▼▼▼

-- ==== Sys2Proof/Laws/State.lean ====
section
/-! SUPPORT. One lemma per field per update of the state, each true by unfolding the update once, so that no
later proof unfolds a record update. -/

namespace Sys2Proof.Machine

/-! ### `respond` -/

@[simp] theorem respond_block (code : Code) (data : BitVec 64) (s : State) :
    (respond code data s).block = s.block := rfl

@[simp] theorem respond_inbox (code : Code) (data : BitVec 64) (s : State) :
    (respond code data s).inbox = s.inbox := rfl

@[simp] theorem respond_outbox (code : Code) (data : BitVec 64) (s : State) :
    (respond code data s).outbox = s.outbox ++ [responseWord code data] := rfl

@[simp] theorem respond_noise (code : Code) (data : BitVec 64) (s : State) :
    (respond code data s).noise = s.noise := rfl

/-! ### `respondOk` -/

@[simp] theorem respondOk_block (s : State) :
    (respondOk s).block = s.block := rfl

@[simp] theorem respondOk_inbox (s : State) :
    (respondOk s).inbox = s.inbox := rfl

@[simp] theorem respondOk_outbox (s : State) :
    (respondOk s).outbox = s.outbox ++ [responseWord .ok 0] := rfl

@[simp] theorem respondOk_noise (s : State) :
    (respondOk s).noise = s.noise := rfl

/-! ### `refuse` -/

@[simp] theorem refuse_block (code : Code) (s : State) :
    (refuse code s).block = s.block := rfl

@[simp] theorem refuse_inbox (code : Code) (s : State) :
    (refuse code s).inbox = s.inbox := rfl

@[simp] theorem refuse_outbox (code : Code) (s : State) :
    (refuse code s).outbox = s.outbox ++ [responseWord code 0] := rfl

@[simp] theorem refuse_noise (code : Code) (s : State) :
    (refuse code s).noise = s.noise := rfl

/-! ### `withCommand` -/

@[simp] theorem withCommand_block (s : State) (w : CommandWord) :
    (withCommand s w).block = s.block := rfl

@[simp] theorem withCommand_inbox (s : State) (w : CommandWord) :
    (withCommand s w).inbox = w :: s.inbox := rfl

@[simp] theorem withCommand_outbox (s : State) (w : CommandWord) :
    (withCommand s w).outbox = s.outbox := rfl

@[simp] theorem withCommand_noise (s : State) (w : CommandWord) :
    (withCommand s w).noise = s.noise := rfl

/-! ### `withNoise` and `resetBlock` -/

@[simp] theorem withNoise_block (s : State) (values : List F64) :
    (withNoise s values).block = s.block := rfl

@[simp] theorem withNoise_inbox (s : State) (values : List F64) :
    (withNoise s values).inbox = s.inbox := rfl

@[simp] theorem withNoise_outbox (s : State) (values : List F64) :
    (withNoise s values).outbox = s.outbox := rfl

@[simp] theorem withNoise_noise (s : State) (values : List F64) :
    (withNoise s values).noise = { s.noise with waiting := s.noise.waiting ++ values } := rfl

@[simp] theorem resetBlock_block (P : OpenParams) (s : State) :
    (resetBlock P s).block = Block.reset P := rfl

@[simp] theorem resetBlock_inbox (P : OpenParams) (s : State) :
    (resetBlock P s).inbox = s.inbox := rfl

@[simp] theorem resetBlock_outbox (P : OpenParams) (s : State) :
    (resetBlock P s).outbox = s.outbox := rfl

@[simp] theorem resetBlock_noise (P : OpenParams) (s : State) :
    (resetBlock P s).noise = s.noise := rfl

/-! ### `setVoice` -/

@[simp] theorem setVoice_active (v : Voice) (vs : VoiceState) (s : State) :
    (setVoice v vs s).block.active = s.block.active := rfl

@[simp] theorem setVoice_staged (v : Voice) (vs : VoiceState) (s : State) :
    (setVoice v vs s).block.staged = s.block.staged := rfl

@[simp] theorem setVoice_voices (v : Voice) (vs : VoiceState) (s : State) :
    (setVoice v vs s).block.voices = s.block.voices.set v.val vs := rfl

@[simp] theorem setVoice_gain (v : Voice) (vs : VoiceState) (s : State) :
    (setVoice v vs s).block.gain = s.block.gain := rfl

@[simp] theorem setVoice_filters (v : Voice) (vs : VoiceState) (s : State) :
    (setVoice v vs s).block.filters = s.block.filters := rfl

@[simp] theorem setVoice_chain (v : Voice) (vs : VoiceState) (s : State) :
    (setVoice v vs s).block.chain = s.block.chain := rfl

@[simp] theorem setVoice_inbox (v : Voice) (vs : VoiceState) (s : State) :
    (setVoice v vs s).inbox = s.inbox := rfl

@[simp] theorem setVoice_outbox (v : Voice) (vs : VoiceState) (s : State) :
    (setVoice v vs s).outbox = s.outbox := rfl

@[simp] theorem setVoice_noise (v : Voice) (vs : VoiceState) (s : State) :
    (setVoice v vs s).noise = s.noise := rfl

/-! ### `setVoices` -/

@[simp] theorem setVoices_active (voices : Vector VoiceState numVoices) (s : State) :
    (setVoices voices s).block.active = s.block.active := rfl

@[simp] theorem setVoices_staged (voices : Vector VoiceState numVoices) (s : State) :
    (setVoices voices s).block.staged = s.block.staged := rfl

@[simp] theorem setVoices_voices (voices : Vector VoiceState numVoices) (s : State) :
    (setVoices voices s).block.voices = voices := rfl

@[simp] theorem setVoices_gain (voices : Vector VoiceState numVoices) (s : State) :
    (setVoices voices s).block.gain = s.block.gain := rfl

@[simp] theorem setVoices_filters (voices : Vector VoiceState numVoices) (s : State) :
    (setVoices voices s).block.filters = s.block.filters := rfl

@[simp] theorem setVoices_chain (voices : Vector VoiceState numVoices) (s : State) :
    (setVoices voices s).block.chain = s.block.chain := rfl

@[simp] theorem setVoices_inbox (voices : Vector VoiceState numVoices) (s : State) :
    (setVoices voices s).inbox = s.inbox := rfl

@[simp] theorem setVoices_outbox (voices : Vector VoiceState numVoices) (s : State) :
    (setVoices voices s).outbox = s.outbox := rfl

@[simp] theorem setVoices_noise (voices : Vector VoiceState numVoices) (s : State) :
    (setVoices voices s).noise = s.noise := rfl

/-! ### `setFilter` -/

@[simp] theorem setFilter_active (i : Fid) (u : FilterUnit) (s : State) :
    (setFilter i u s).block.active = s.block.active := rfl

@[simp] theorem setFilter_staged (i : Fid) (u : FilterUnit) (s : State) :
    (setFilter i u s).block.staged = s.block.staged := rfl

@[simp] theorem setFilter_voices (i : Fid) (u : FilterUnit) (s : State) :
    (setFilter i u s).block.voices = s.block.voices := rfl

@[simp] theorem setFilter_gain (i : Fid) (u : FilterUnit) (s : State) :
    (setFilter i u s).block.gain = s.block.gain := rfl

@[simp] theorem setFilter_filters (i : Fid) (u : FilterUnit) (s : State) :
    (setFilter i u s).block.filters = s.block.filters.set i.val u := rfl

@[simp] theorem setFilter_chain (i : Fid) (u : FilterUnit) (s : State) :
    (setFilter i u s).block.chain = s.block.chain := rfl

@[simp] theorem setFilter_inbox (i : Fid) (u : FilterUnit) (s : State) :
    (setFilter i u s).inbox = s.inbox := rfl

@[simp] theorem setFilter_outbox (i : Fid) (u : FilterUnit) (s : State) :
    (setFilter i u s).outbox = s.outbox := rfl

@[simp] theorem setFilter_noise (i : Fid) (u : FilterUnit) (s : State) :
    (setFilter i u s).noise = s.noise := rfl

/-! ### `setChain` -/

@[simp] theorem setChain_active (chain : List Stage) (s : State) :
    (setChain chain s).block.active = s.block.active := rfl

@[simp] theorem setChain_staged (chain : List Stage) (s : State) :
    (setChain chain s).block.staged = s.block.staged := rfl

@[simp] theorem setChain_voices (chain : List Stage) (s : State) :
    (setChain chain s).block.voices = s.block.voices := rfl

@[simp] theorem setChain_gain (chain : List Stage) (s : State) :
    (setChain chain s).block.gain = s.block.gain := rfl

@[simp] theorem setChain_filters (chain : List Stage) (s : State) :
    (setChain chain s).block.filters = s.block.filters := rfl

@[simp] theorem setChain_chain (chain : List Stage) (s : State) :
    (setChain chain s).block.chain = chain := rfl

@[simp] theorem setChain_inbox (chain : List Stage) (s : State) :
    (setChain chain s).inbox = s.inbox := rfl

@[simp] theorem setChain_outbox (chain : List Stage) (s : State) :
    (setChain chain s).outbox = s.outbox := rfl

@[simp] theorem setChain_noise (chain : List Stage) (s : State) :
    (setChain chain s).noise = s.noise := rfl

/-! ### `setGain` -/

@[simp] theorem setGain_active (gain : F64) (s : State) :
    (setGain gain s).block.active = s.block.active := rfl

@[simp] theorem setGain_staged (gain : F64) (s : State) :
    (setGain gain s).block.staged = s.block.staged := rfl

@[simp] theorem setGain_voices (gain : F64) (s : State) :
    (setGain gain s).block.voices = s.block.voices := rfl

@[simp] theorem setGain_gain (gain : F64) (s : State) :
    (setGain gain s).block.gain = gain := rfl

@[simp] theorem setGain_filters (gain : F64) (s : State) :
    (setGain gain s).block.filters = s.block.filters := rfl

@[simp] theorem setGain_chain (gain : F64) (s : State) :
    (setGain gain s).block.chain = s.block.chain := rfl

@[simp] theorem setGain_inbox (gain : F64) (s : State) :
    (setGain gain s).inbox = s.inbox := rfl

@[simp] theorem setGain_outbox (gain : F64) (s : State) :
    (setGain gain s).outbox = s.outbox := rfl

@[simp] theorem setGain_noise (gain : F64) (s : State) :
    (setGain gain s).noise = s.noise := rfl

/-! ### `setStaged` -/

@[simp] theorem setStaged_active (pr : Preset) (s : State) :
    (setStaged pr s).block.active = s.block.active := rfl

@[simp] theorem setStaged_staged (pr : Preset) (s : State) :
    (setStaged pr s).block.staged = pr := rfl

@[simp] theorem setStaged_voices (pr : Preset) (s : State) :
    (setStaged pr s).block.voices = s.block.voices := rfl

@[simp] theorem setStaged_gain (pr : Preset) (s : State) :
    (setStaged pr s).block.gain = s.block.gain := rfl

@[simp] theorem setStaged_filters (pr : Preset) (s : State) :
    (setStaged pr s).block.filters = s.block.filters := rfl

@[simp] theorem setStaged_chain (pr : Preset) (s : State) :
    (setStaged pr s).block.chain = s.block.chain := rfl

@[simp] theorem setStaged_inbox (pr : Preset) (s : State) :
    (setStaged pr s).inbox = s.inbox := rfl

@[simp] theorem setStaged_outbox (pr : Preset) (s : State) :
    (setStaged pr s).outbox = s.outbox := rfl

@[simp] theorem setStaged_noise (pr : Preset) (s : State) :
    (setStaged pr s).noise = s.noise := rfl

/-! ### `setStagedRecord` -/

@[simp] theorem setStagedRecord_active (o : Op) (r : OpRecord) (s : State) :
    (setStagedRecord o r s).block.active = s.block.active := rfl

@[simp] theorem setStagedRecord_staged (o : Op) (r : OpRecord) (s : State) :
    (setStagedRecord o r s).block.staged =
      { s.block.staged with records := s.block.staged.records.set o.val r } := rfl

@[simp] theorem setStagedRecord_voices (o : Op) (r : OpRecord) (s : State) :
    (setStagedRecord o r s).block.voices = s.block.voices := rfl

@[simp] theorem setStagedRecord_gain (o : Op) (r : OpRecord) (s : State) :
    (setStagedRecord o r s).block.gain = s.block.gain := rfl

@[simp] theorem setStagedRecord_filters (o : Op) (r : OpRecord) (s : State) :
    (setStagedRecord o r s).block.filters = s.block.filters := rfl

@[simp] theorem setStagedRecord_chain (o : Op) (r : OpRecord) (s : State) :
    (setStagedRecord o r s).block.chain = s.block.chain := rfl

@[simp] theorem setStagedRecord_inbox (o : Op) (r : OpRecord) (s : State) :
    (setStagedRecord o r s).inbox = s.inbox := rfl

@[simp] theorem setStagedRecord_outbox (o : Op) (r : OpRecord) (s : State) :
    (setStagedRecord o r s).outbox = s.outbox := rfl

@[simp] theorem setStagedRecord_noise (o : Op) (r : OpRecord) (s : State) :
    (setStagedRecord o r s).noise = s.noise := rfl

end Sys2Proof.Machine
end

▲▲▲

*ASSIGNMENT:* Copy the lines above exactly, beginning at the line that has "theorem resetBlock_noise (P" and stopping after the line that has "(setVoice v vs s).block.gain", and omit the rest.

*ANSWER BELOW:*
@[simp] theorem resetBlock_noise (P : OpenParams) (s : State) :
    (resetBlock P s).noise = s.noise := rfl

/-! ### `setVoice` -/

@[simp] theorem setVoice_active (v : Voice) (vs : VoiceState) (s : State) :
    (setVoice v vs s).block.active = s.block.active := rfl

@[simp] theorem setVoice_staged (v : Voice) (vs : VoiceState) (s : State) :
    (setVoice v vs s).block.staged = s.block.staged := rfl

@[simp] theorem setVoice_voices (v : Voice) (vs : VoiceState) (s : State) :
    (setVoice v vs s).block.voices = s.block.voices.set v.val vs := rfl

@[simp] theorem setVoice_gain (v : Voice) (vs : VoiceState) (s : State) :
    (setVoice v vs s).block.gain = s.block.gain := rfl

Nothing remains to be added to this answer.